Can You Have A Successful Intimate Relationship With A Narcissist?

 

CAN-YOU-HAVE-A-SUCCESSFUL-INTIMATE-RELATIONSHIP-WITH-A-NARCISSIST

Surely you can, yes? Just heap on the compliments. Or maybe be completely compliant? Or maybe you need to follow a lot of the awful ‘advice’ out there about how you can control/manipulate/co-exist with the narcissist. Or you could get weaponised and listen to this instead.
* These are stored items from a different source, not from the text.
-- ==== Sys2Proof/Tests/Slice0.lean ====
section
/-! SUPPORT. Checks on small states: ill-formed commands, worked values of the chapters, and for every statement with
hypotheses a state and operands that meet them, clause by clause. -/

namespace Sys2Proof.Machine.Tests

open Sys2Proof Sys2Proof.Machine

set_option Elab.async false

/-! ### Ill-formed commands -/

/-- R167: no frame carries 239 argument bytes. -/
theorem test_illFormed_longRequest : WellFormed (.orderPost .centre 0#8 (List.replicate 239 0#8)) = false := by
  decide +kernel

/-- R93: a loop input does not exceed its source. -/
theorem test_illFormed_loopVoltage : WellFormed (.loopSample (Vector.replicate 12 1001)) = false := by decide +kernel

/-- R147: a reply is invalid for its status only with a bad character. -/
theorem test_illFormed_goodStatus :
    WellFormed (.invalidReply 0 (.status [⟨false, false, false⟩])) = false := by decide +kernel

theorem test_wellFormed_limits : WellFormed (.orderPost .centre 0#8 (List.replicate 238 0#8)) = true ∧
    WellFormed (.loopSample (Vector.replicate 12 1000)) = true ∧
    WellFormed (.invalidReply 0 (.status [⟨true, false, false⟩])) = true := by decide +kernel

/-- No row of the table has bits. -/
theorem test_noWordSpellsACommand : decodeTableWord 16 0 = none := by decide

/-! ### The states -/

/-- A row by its first bytes. -/
def row (l : List Nat) : Row := ⟨((l ++ List.replicate 32 0).take 32).map byteOf, 0#16⟩

/-- A corridor of two segments with a MATRIX sign 0 (line 0), a LAMP sign 1 (line 1), a gate 0 on segment 0 with sign 0 as
its approach, a path 0 on segment 0 with gate 0 as its barrier and loop 3, and a station 0 of segment 0 with wind input 1;
notice 1 is held. -/
def rows : Rows :=
  [(0, row [2, 2, 1, 1, 1, 10]), (1, row [1, 0, 80]), (2, row [0, 255, 255]),
    (17, row [0, 5, 0, 0, 0, 1, 0, 14, 4]), (18, row [1, 7, 1, 1, 0, 1, 0, 15, 4, 0, 1, 2, 3, 4, 5, 6, 7]),
    (41, row [0, 0, 0, 255, 255, 0, 60, 0, 20, 0, 30, 30, 2, 20, 40, 4, 4, 6, 8, 2]),
    (49, row [0, 0, 3, 2, 0, 2, 88, 0, 255, 255, 255]),
    (61, row [1, 0, 0, 20, 5, 2, 10, 0, 0, 40, 60, 0, 0, 39, 16, 0, 100, 0, 200, 0, 20, 1]),
    (86, row [72, 73])]

/-- The device on that corridor, under a valid map, with its clock set and default policies. -/
def dev : State :=
  { State.reset with
    map := ⟨true, none, 0⟩
    img := { State.reset.img with loaded := rows, failed := [82, 83, 84, 85], timeUnset := false } }

/-- Path 0, gate 0, sign 0 and line 0 of that corridor, with a change. -/
def devPath (f : Path → Path) : State := dev.setPath 0 (f dev.avp[0])
def devGate (f : Gate → Gate) : State := dev.setGate 0 (f dev.gtc[0])
def devSign (f : Sign → Sign) : State := dev.setSign 0 (f dev.signs[0])
def devLine (l : Fin 2) (f : Line → Line) : State := dev.setLine l (f dev.flc[l])
def devPort (f : PortUnit → PortUnit) : State := dev.setPort .site (f (dev.port .site))
def devImg (f : ImgUnit → ImgUnit) : State := { dev with img := f dev.img }

/-- An ACTIVE closure by the centre port over segment 0, both directions. -/
def closure : Order :=
  ⟨7, .ctr, .close .snow, 0, 0, .both, false, none, none, 0, none, none, .active, 1⟩

def devOrder (o : Order) : State := { dev with ord := ⟨[o], 7, 1⟩ }

def gate0 : GateRec := parseGate (row [0, 0, 0, 255, 255, 0, 60, 0, 20, 0, 30, 30, 2, 20, 40, 4, 4, 6, 8, 2]).data
def path0 : PathRec := parsePath (row [0, 0, 3, 2, 0, 2, 88, 0, 255, 255, 255]).data
def sign0 : SignRec := parseSign (row [0, 5, 0, 0, 0, 1, 0, 14, 4]).data

theorem dev_records : dev.gate? 0 = some gate0 ∧ dev.path? 0 = some path0 ∧ dev.sign? 0 = some sign0 := by
  decide +kernel

/-! ### Worked values of the chapters -/

/-- R146: the check value of the CRC with these parameters over the digits 1 to 9. -/
theorem test_crc16_digits : crc16 ([49, 50, 51, 52, 53, 54, 55, 56, 57].map byteOf) = 0x29B1#16 := by decide +kernel

/-- 00_scope 5.2: halves away from zero. -/
theorem test_roundDiv_halves : roundDiv (-316416) 2048 = -155 ∧ roundDiv (-800) 64 = -13 ∧ roundDiv (-562) 4 = -141 ∧
    roundDiv 293 2 = 147 := by decide +kernel

/-- Chapter 2, R23: a speed of 135 is posted as 120, of 47 as 40, of 15 as 20. -/
theorem test_adjust_speed : (Content.speed 135).adjust = .speed 120 ∧ (Content.speed 47).adjust = .speed 40 ∧
    (Content.speed 15).adjust = .speed 20 := by decide

/-- R19: 65535 is followed by 1. -/
theorem test_nextCount_wraps : nextCount 65535 = 1 ∧ nextCount 0 = 1 := by decide

/-- Chapter 3, propagation: CLOSE AVALANCHE on 4..5 with turn points 0, 3 and 7 closes back to neither 3 nor beyond in S. -/
theorem test_propagation_stopsAtTurnPoint :
    ((PassCopy.closures ⟨[⟨30, .close .avalanche, 4, 5, .both, false, none, .active, 1⟩],
      [true, false, false, true, false, false, false, true].map (fun t => ⟨t, none, none⟩), []⟩ .S).map Closure.closed) =
      [.no, .no, .no, .no, .byOrder, .byOrder, .no, .no] := by decide +kernel

/-- The same in N: segment 6 has no turn point and lies ahead of nothing but 5, so (6, N) is closed by propagation. -/
theorem test_propagation_carriesNorth :
    ((PassCopy.closures ⟨[⟨30, .close .avalanche, 4, 5, .both, false, none, .active, 1⟩],
      [true, false, false, true, false, false, false, true].map (fun t => ⟨t, none, none⟩), []⟩ .N).map Closure.closed) =
      [.no, .no, .no, .no, .byOrder, .byOrder, .byPropagation, .no] := by decide +kernel

/-- Chapter 4, one surface conversion: result −142, ring −139 to −142, smoothed −141. -/
theorem test_surfaceConversion :
    let x := ({ Chan.atStart with ring := [-139, -140, -141] } : Chan).convert 6 4 40000 74
      ⟨true, ⟨3296, 4090, 0, 20, 12, 0⟩, false⟩ false false 19500
    x.lastN = some 3994 ∧ x.result = some (-142) ∧ x.flags = ⟨false, false, false, false⟩ ∧ meanOf x.ring = some (-141) ∧
      cabinetCode (-80) = 74 := by decide +kernel

/-- Chapter 4, wind ring: 420 gives 143, 385 gives 156, and 77 is clamped to 750. -/
theorem test_windSamples : windSampleOf 60000 (some 420) = ⟨143, false⟩ ∧ windSampleOf 60000 (some 385) = ⟨156, false⟩ ∧
    windSampleOf 60000 (some 77) = ⟨750, true⟩ ∧ windSampleOf 60000 none = ⟨0, false⟩ := by decide +kernel

/-- Chapter 5, a night of frost: NEAR then FREEZE from CLEAR takes NEAR at the second result. -/
theorem test_frost_leastSevere :
    let r := { parseStation [] with tf := -20, band := 30, hyst := 10, wc := 2, hold := 2 }
    let x := ({ Station.atStart with cls := .clear } : Station)
    (x.fresh r 5).cls = .clear ∧ (x.fresh r 5).counter = 1 ∧ ((x.fresh r 5).fresh r (-25)).cls = .near ∧
      ((x.fresh r 5).fresh r (-25)).counter = 0 := by decide +kernel

/-- The same night: −8 starts the timer without clear-through, and −15 stops nothing that runs. -/
theorem test_frost_improvement :
    let r := { parseStation [] with tf := -20, band := 30, hyst := 10, wc := 2, hold := 2 }
    let x := ({ Station.atStart with cls := .freeze } : Station)
    (x.fresh r (-15)).timer = none ∧ (x.fresh r (-8)).timer = some 0 ∧ (x.fresh r (-8)).clearThrough = false ∧
      ((x.fresh r (-8)).improve).cls = .near := by decide +kernel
Listen to the insight here

27 thoughts on “Can You Have A Successful Intimate Relationship With A Narcissist?

  1. Love says:

    Have you ever had that one person that was always in your life? Aside from all the relationships, flings, affairs… was there a person through it all? The constant in your equation. The one that saw you for what you are yet decided to be there regardless. They declared a truce with you. An actual friendship.

    1. HG Tudor says:

      Indeed I have.

      1. Love says:

        And no longer? Why did you let them go? Sounds like the most successful relationship with a narcissist.

        1. HG Tudor says:

          Who said I let them go?

          1. Love says:

            I interpreted your response “Indeed I have” as being past tense. Versus “I do” meaning you currently still have this person in your life.
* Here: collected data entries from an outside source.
-- ==== Sys2Proof/Machine/Calendar.lean ====
section
/-! DEFINITION. The district calendar: its arithmetic, its own events and the arrival of the engine's commands
(chapter 8), and the time requests (section 8.4). -/

namespace Sys2Proof.Machine

/-! ## Months, years and the district minute (R145, R146) -/

/-- A leap year: divisible by 4, except by 100 and not by 400 (R146). -/
def isLeap (year : Nat) : Bool := year % 4 == 0 && (year % 100 != 0 || year % 400 == 0)

/-- The length of a month (R146); 0 for a number that names no month. -/
def monthLength (year : Nat) : Nat → Nat
  | 1 | 3 | 5 | 7 | 8 | 10 | 12 => 31
  | 4 | 6 | 9 | 11 => 30
  | 2 => if isLeap year then 29 else 28
  | _ => 0

/-- Days from 2000-01-01 to the first day of a year from 2000 on. -/
def daysToYear (year : Nat) : Nat :=
  let y := year - 2000
  365 * y + (y + 3) / 4 - (y + 99) / 100 + (y + 399) / 400

/-- Days from the first day of a year to the first day of its month `m + 1`. -/
def daysToMonth (year : Nat) : Nat → Nat
  | 0 => 0
  | m + 1 => daysToMonth year m + monthLength year (m + 1)

/-- Whole days from 2000-01-01 to the date (R145). -/
def DateTime.days (d : DateTime) : Nat := daysToYear d.year + daysToMonth d.year (d.month - 1) + (d.day - 1)

/-- The district minute that a date and time describe (R145). -/
def DateTime.districtMinute (d : DateTime) : Nat := d.days * Config.dayMinutes + d.hour * 60 + d.minute

/-- Seconds since 2000-01-01 00:00:00 (R153 measures steps in them). -/
def DateTime.seconds (d : DateTime) : Nat := d.districtMinute * 60 + d.second

/-- A date and time within the calendar's range (R145, R153). -/
def DateTime.valid (d : DateTime) : Bool :=
  2000 ≤ d.year && d.year ≤ 2199 && 1 ≤ d.month && d.month ≤ 12 && 1 ≤ d.day && d.day ≤ monthLength d.year d.month
    && d.hour ≤ 23 && d.minute ≤ 59 && d.second ≤ 59

/-- The day of week, 1 MONDAY to 7 SUNDAY, counted from SATURDAY 2000-01-01 (R146, R192). -/
def dayOfWeek (districtMinute : Nat) : Nat := (districtMinute / Config.dayMinutes + 5) % 7 + 1

/-- The last minute of the calendar's range, 2199-12-31 23:59 (R148). -/
def DateTime.lastMinute (d : DateTime) : Bool :=
  d.year == 2199 && d.month == 12 && d.day == 31 && d.hour == 23 && d.minute == 59

/-! ## Advancing (R147) -/

/-- The day advances, with the carries into month and year. -/
def DateTime.nextDay (d : DateTime) : DateTime :=
  if d.day < monthLength d.year d.month then { d with day := d.day + 1 }
  else if d.month < 12 then { d with day := 1, month := d.month + 1 }
  else { d with day := 1, month := 1, year := d.year + 1 }

/-- The minute advances and the second becomes 0, with the usual carries. -/
def DateTime.nextMinute (d : DateTime) : DateTime :=
  let d := { d with second := 0 }
  if d.minute < 59 then { d with minute := d.minute + 1 }
  else if d.hour < 23 then { d with minute := 0, hour := d.hour + 1 }
  else { d with minute := 0, hour := 0 }.nextDay

/-- The minute advances: one more district minute, and one minute event (R147). -/
def Calendar.advanceMinute (c : Calendar) : Calendar :=
  { c with time := c.time.nextMinute, districtMinute := c.districtMinute + 1, minuteEvents := c.minuteEvents + 1 }

/-- Regulation at a boundary: a counted advance of the minute to 0, 10, 20, 30, 40 or 50 (R149). -/
def Calendar.regulate (c : Calendar) : Calendar :=
  if c.time.minute % 10 = 0 then
    if 0 < c.regulation then { c with sub := c.regulation.toNat }
    else if c.regulation < 0 then { c with hold := c.regulation.natAbs }
    else c
  else c

/-- The second rollover, the sub-second count just wrapped to 0 (R147 to R149). -/
def Calendar.rollover (c : Calendar) : Calendar :=
  if c.time.second < 59 then { c with time := { c.time with second := c.time.second + 1 } }
  else if c.time.lastMinute then c
  else c.advanceMinute.regulate

/-- One step of the timebase: the regulation hold counts down, or the sub-second count advances (R147, R149). -/
def Calendar.tick (c : Calendar) : Calendar :=
  if 0 < c.hold then { c with hold := c.hold - 1 }
  else if c.sub + 1 < Config.secondSteps then { c with sub := c.sub + 1 }
  else { c with sub := 0 }.rollover

/-- The rest of the regulation hold passes (R149). -/
def Calendar.endHold (c : Calendar) : Calendar := { c with hold := 0 }

/-- The load of SET TIME (R154). -/
def Calendar.load (c : Calendar) (d : DateTime) : Calendar :=
  { c with
    state := .known, time := d, sub := 0, hold := 0, districtMinute := d.districtMinute
    minuteEvents := if c.districtMinute < d.districtMinute then c.minuteEvents + 1 else c.minuteEvents }

/-- Whether an align command advances the minute (R156). -/
def Calendar.alignAdvances (c : Calendar) : Bool := 30 ≤ c.time.second && !c.time.lastMinute

/-- The align command (R156). -/
def Calendar.align (c : Calendar) : Calendar :=
  let cleared := { c with time := { c.time with second := 0 }, sub := 0, hold := 0 }
  if c.alignAdvances then cleared.advanceMinute else cleared

/-- A calendar report (R151, R192). While the hold is above 0 the count is reported as 0 (R149). -/
def Calendar.report (c : Calendar) : List Field :=
  [byteField c.state.code] ++ dateFields c.time
  ++ [byteField (dayOfWeek c.districtMinute), pairField (if 0 < c.hold then 0 else c.sub), wordField c.districtMinute,
    regulationField c.regulation]

/-! ## The calendar's own events -/

/-- The calendar counts: in every supply state but UNPOWERED, and not during a cold start, at whose end counting begins
(R147, R159; log entry 20). -/
def State.counting (s : State) : Bool :=
  match s.supply.state with
  | .unpowered => false
  | .starting => s.supply.mark
  | .retaining | .running | .stopping => true

/-- TIMEBASE_STEP (R147). -/
def execTimebaseStep (s : State) : Host.Outcome State Fault Refusal :=
  .next (if s.counting then { s with calendar := s.calendar.tick } else s)

/-- REGULATION_HOLD_END (R149): the remaining steps of the hold pass and the count resumes (log entry 19). -/
def execRegulationHoldEnd (s : State) : Host.Outcome State Fault Refusal :=
  .next (if s.counting then { s with calendar := s.calendar.endHold } else s)

/-! ## Host requests on time (R151 to R158) -/

/-- A response to a time request: result, then for DONE the fields. -/
def timeResponse (r : Request) (result : Result) (fields : List Field) : Response := ⟨kindByte r, result, fields⟩

/-- READ_TIME (R152). -/
def execReadTime (s : State) : Host.Outcome State Fault Refusal :=
  match s.grantedRequest with
  | some .readTime => s.answer (some (s.engine, timeResponse .readTime .done s.calendar.report))
  | _ => .next s

/-- The time lies more than 900 seconds before or after the time held, read to the second (R153). -/
def DateTime.stepTooLarge (new held : DateTime) : Bool :=
  held.seconds + Config.stepSeconds < new.seconds || new.seconds + Config.stepSeconds < held.seconds

/-- The refusal of a SET TIME, if any (R153). While the calendar is UNSET the STEP field is not read; while it is SET a byte
that is no STEP code is BAD FIELD (R192; log entry 11). -/
def Calendar.refuseTime (c : Calendar) (d : DateTime) (step : Nat) : Option Result :=
  if !d.valid then some .badField
  else
    match c.state with
    | .unset => none
    | .known =>
      if (flagOf step).isNone then some .badField
      else if step = 0 && d.stepTooLarge c.time then some .stepTooLarge
      else none

/-- SET_TIME: the checks at the take; an accepted one sends its load and is held until the load has arrived (R151, R153). -/
def execSetTime (s : State) : Host.Outcome State Fault Refusal :=
  match s.grantedRequest with
  | some (.setTime d step) =>
    match s.calendar.refuseTime d step with
    | some refusal => s.answer (some (s.engine, timeResponse (.setTime d step) refusal []))
    | none => .next (s.holdPort (.timeLoad s.calendar d))
  | _ => .next s

/-- ALIGN_MINUTE (R156). -/
def execAlignMinute (s : State) : Host.Outcome State Fault Refusal :=
  match s.grantedRequest with
  | some .alignMinute =>
    match s.calendar.state with
    | .unset => s.answer (some (s.engine, timeResponse .alignMinute .timeUnset []))
    | .known => .next (s.holdPort .align)
  | _ => .next s

/-- SET_REGULATION (R158). -/
def execSetRegulation (s : State) : Host.Outcome State Fault Refusal :=
  match s.grantedRequest with
  | some (.setRegulation value) =>
    if (regulationOf value).natAbs ≤ Config.regulationMax then .next (s.holdPort (.regulation (regulationOf value)))
    else s.answer (some (s.engine, timeResponse (.setRegulation value) .badField []))
  | _ => .next s

/-! ## The arrival of the engine's commands; the request then completes -/

/-- The codes of the three time requests whose commands travel (R192). -/
def setTimeKind : Byte := 0x51
def alignMinuteKind : Byte := 0x52
def setRegulationKind : Byte := 0x53

/-- The state and time that a SET TIME read at its take, as its response carries them: the state, and the date and time to
the second (R154; log entry 10). -/
def Calendar.takenFields (c : Calendar) : List Field := byteField c.state.code :: dateFields c.time

/-- TIME_LOAD (R154): the response carries the state and time read at the take and a report made just after the load. -/
def execTimeLoad (s : State) : Host.Outcome State Fault Refusal :=
  match s.hold with
  | some (.timeLoad taken d) =>
    let c := s.calendar.load d
    .next ({ s with calendar := c }.complete ⟨setTimeKind, .done, taken.takenFields ++ c.report⟩)
  | _ => .next s

/-- ALIGN_COMMAND (R156): the response carries the second held on arrival, whether the minute advanced, and the report. -/
def execAlignCommand (s : State) : Host.Outcome State Fault Refusal :=
  match s.hold with
  | some .align =>
    let c := s.calendar.align
    .next ({ s with calendar := c }.complete
      ⟨alignMinuteKind, .done, [byteField s.calendar.time.second, flagField s.calendar.alignAdvances] ++ c.report⟩)
  | _ => .next s

/-- REGULATION_WRITE (R158): the response carries the value held before and the report. -/
def execRegulationWrite (s : State) : Host.Outcome State Fault Refusal :=
  match s.hold with
  | some (.regulation value) =>
    let c := { s.calendar with regulation := value }
    .next ({ s with calendar := c }.complete
      ⟨setRegulationKind, .done, regulationField s.calendar.regulation :: c.report⟩)
  | _ => .next s

end Sys2Proof.Machine
end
          2. HG Tudor says:

            Then your interpretation was incorrect, Love.

          3. Love says:

            Different strokes for different folks.

          4. HG Tudor says:

            Still wrong though.

      2. StrongerWendy says:

        “…Have you ever had that one person that was always in your life? Aside from all the relationships, flings, affairs… was there a person through it all? The constant in your equation. The one that saw you for what you are yet decided to be there regardless. They declared a truce with you. An actual friendship.

        Indeed I have…”

        Is it someone you’ve known since you were a child?

        1. HG Tudor says:

          Yes.

  2. Dr. Wendy Rhoades (Dr. HQ) says:

    Last year when I left my psychopathic boyfriend he was very much alone. His friendships and relationships are shallow and parasitic. I actually felt really bad for him; however I remembered he would not feel that way for me if the roles were reversed and he would let suffer. I was filled with rage but has moments of sadness for him because I pitied him. It didn’t change the fact I had to take care of myself and being with him in any capacity didn’t benefit me in any way – it only hurt me.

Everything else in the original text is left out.